I guess you could try to figure out if there's a way to get in-state tuition at some point at the out-of-state school - apparently in some states that's easier than others. That would make a big difference when looking at the financial picture. 

 

Basically, my inclination is that I'm not paying tens of thousands of dollars for a hobby, because we don't have that kind of money. So, I'd largely take swim out of my considerations - sorry, but such is life. That said, living on her own has value as a learning experience as well vs living at home, so, I'm not dead set against spending some extra for that (nor for spending *some* extra for swim... just not $$$$$).
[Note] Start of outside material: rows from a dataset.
-- ==== Sys2Proof/Machine/BookingRequests.lean ====
section
/-! DEFINITION. The host's requests to the booking controller: SET_CLOCK, CREATE_BOOKING, CHANGE_BOOKING, RETIRE_BOOKING,
ROSTER_PUT and ROSTER_DROP (02). -/

namespace Sys2Proof.Machine

/-! ### SET_CLOCK (R24) -/

/-- A minute and a second in their ranges (R24). -/
def clockOk (minute second : Nat) : Bool := decide (minute ≤ Config.lastMinute ∧ second ≤ 59)

/-- SET_CLOCK (R24): the time events of every booking, and then the booking wake cause (R172), tested after them (the model's
choice, log entry 35). -/
def clockOwner (r : Nat × Nat) (p : Part) : Reply :=
  if clockOk r.1 r.2 then
    ({ p with clock := { valid := true, minute := r.1, second := r.2 } } : Part).evalTimes.dueTest.done
  else p.refuse .badValue

/-! ### CREATE_BOOKING (R29, R30) -/

/-- The record that CREATE_BOOKING builds, with the defaults of omitted groups (R29, R30); its handle comes with its slot. -/
def Part.created (p : Part) (r : CreateRequest) : Booking :=
  let d := p.settings.booking
  let a := r.admission.getD { confidentiality := d.confidentiality, guestCode := d.guestCode, guestMask := d.guestMask }
  { handle := p.nextHandle, origin := .host, state := .pending, zones := r.zones, startMinute := r.startMinute,
    endMinute := r.endMinute, lead := (r.margins.getD (d.lead, d.grace)).1, grace := (r.margins.getD (d.lead, d.grace)).2,
    params := r.params.getD d.params, confidentiality := a.confidentiality, guestCode := a.guestCode,
    guestMask := a.guestMask, roster := putEntries [] r.roster, floor := none, startNoted := false, closeNoted := false,
    pendingOutcome := none, retireOnCompletion := false, pendingSeat := none, outcome := none, flags := noFlags }

/-- R29's second test: every field in its range. -/
def Part.createInRange (p : Part) (r : CreateRequest) : Bool :=
  let b := p.created r
  b.zones.ok && spanOk b.startMinute b.endMinute b.lead b.grace && b.params.ok && r.roster.all (p.entryOk b.zones) &&
    rosterOk r.roster && decide (p.clock.minute < b.endMinute)

/-- The refusal of a CREATE_BOOKING, if any: R29's tests in their order. -/
def Part.createRefusal (p : Part) (r : CreateRequest) : Option Status :=
  let b := p.created r
  if p.clock.valid = false then some .notAllowed
  else if p.createInRange r = false then some .badValue
  else if p.freeSlot = none then some .tableFull
  else if p.rosterFree < r.roster.length then some .tableFull
  else if p.overlapConflict 0 b.zones b.occStart b.occEnd then some .conflict
  else none

/-- The times of a new booking (R30): WAITING when its occupation start has passed, `start_noted` when `start` has, and then
R28's test (log entry 21). -/
def Part.newTimes (p : Part) (h : Nat) : Part :=
  match p.bookingOf h with
  | none => p
  | some b =>
    if b.occStart ≤ p.clock.minute then
      (p.updBooking h (fun b => { b with state := .waiting, startNoted := decide (b.startMinute ≤ p.clock.minute) })).runTasks
        [.tryBegin h]
    else p

/-- A CREATE_BOOKING that has passed its tests (R30). -/
def Part.create (p : Part) (b : Booking) : Part :=
  (((p.addBooking b).bumpAll b.zones b.occStart b.occEnd).newTimes b.handle).dueTest

/-- CREATE_BOOKING's body: the handle and the slot. -/
def Part.createdBody (p : Part) : List Byte := bytes 2 p.nextHandle ++ byte (p.freeSlot.getD 0)

def createOwner (r : CreateRequest) (p : Part) : Reply :=
  match p.createRefusal r with
  | some st => p.refuse st
  | none => (p.create (p.created r)).doneWith p.createdBody

/-! ### What a booking's state allows (R32) -/

/-- The span group (R32's table): the refusal, if any. -/
def spanRefusal : BookingState → Option Status
  | .pending => none
  | .preparing => some .busy
  | .waiting => some .notAllowed
  | .ready => some .notAllowed
  | .live => some .notAllowed
  | .closing => some .notAllowed
  | .ended => some .notAllowed

/-- Every other group and the roster (R32's table). -/
def groupRefusal : BookingState → Option Status
  | .pending => none
  | .waiting => none
  | .ready => none
  | .live => none
  | .preparing => some .busy
  | .closing => some .notAllowed
  | .ended => some .notAllowed

/-! ### CHANGE_BOOKING (R32 to R35) -/

/-- The booking after the change. -/
def Booking.changed (b : Booking) (r : ChangeRequest) : Booking :=
  let span := r.span.getD { zones := b.zones, startMinute := b.startMinute, lead := b.lead }
  let ending := r.ending.getD { endMinute := b.endMinute, grace := b.grace }
  let a := r.admission.getD
    { confidentiality := b.confidentiality, guestCode := b.guestCode, guestMask := b.guestMask }
  { b with
    zones := span.zones, startMinute := span.startMinute, lead := span.lead, endMinute := ending.endMinute
    grace := ending.grace, params := r.params.getD b.params, confidentiality := a.confidentiality
    guestCode := a.guestCode, guestMask := a.guestMask }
Of course, I don't know how the numbers work out for any of the options - I'm not dead set against out-of-state CC - but the numbers would have to make some sort of sense. Of course, if we had more money, my willingness to pay for stuff changes, so, ymmv etc. 

 

I'm not spending extra for swimming either, which is why the private college is out.  The out of state 2 year would actually cost along the same lines as the in state U per year. With all the options come slightly different degree programs. At the 4 year in state it would be Therapeutic Recreation with a minor in Dance. The out of state 2 year is an AS in Dance. She might either then go on to a 4 year for a BS in Therapeutic Recreation. Although, she would probably try to get a dance job first. Maybe establishing residency in the state for a couple of years. The in state 2 year would be Exercise Science with fitness certifications along with teaching dance at her current dance school, and teaching swimming lessons along with volunteer swim team coaching. She could also try to join a local dance company.  All 3 options would be fine. The $52,000/yr private college is out. Swim team nor the degrees she wants are worth over $200,000 in loans. 

 

I'm leaning towards the in-state 2 year along with dance and swim lessons. After working a bit she can decide whether to go on to a 4 year. But, in the end it is up to her. She's going to be financing most of her education.

 

Sorry if any of this doesn't make sense. I'm watching Victoria as I type.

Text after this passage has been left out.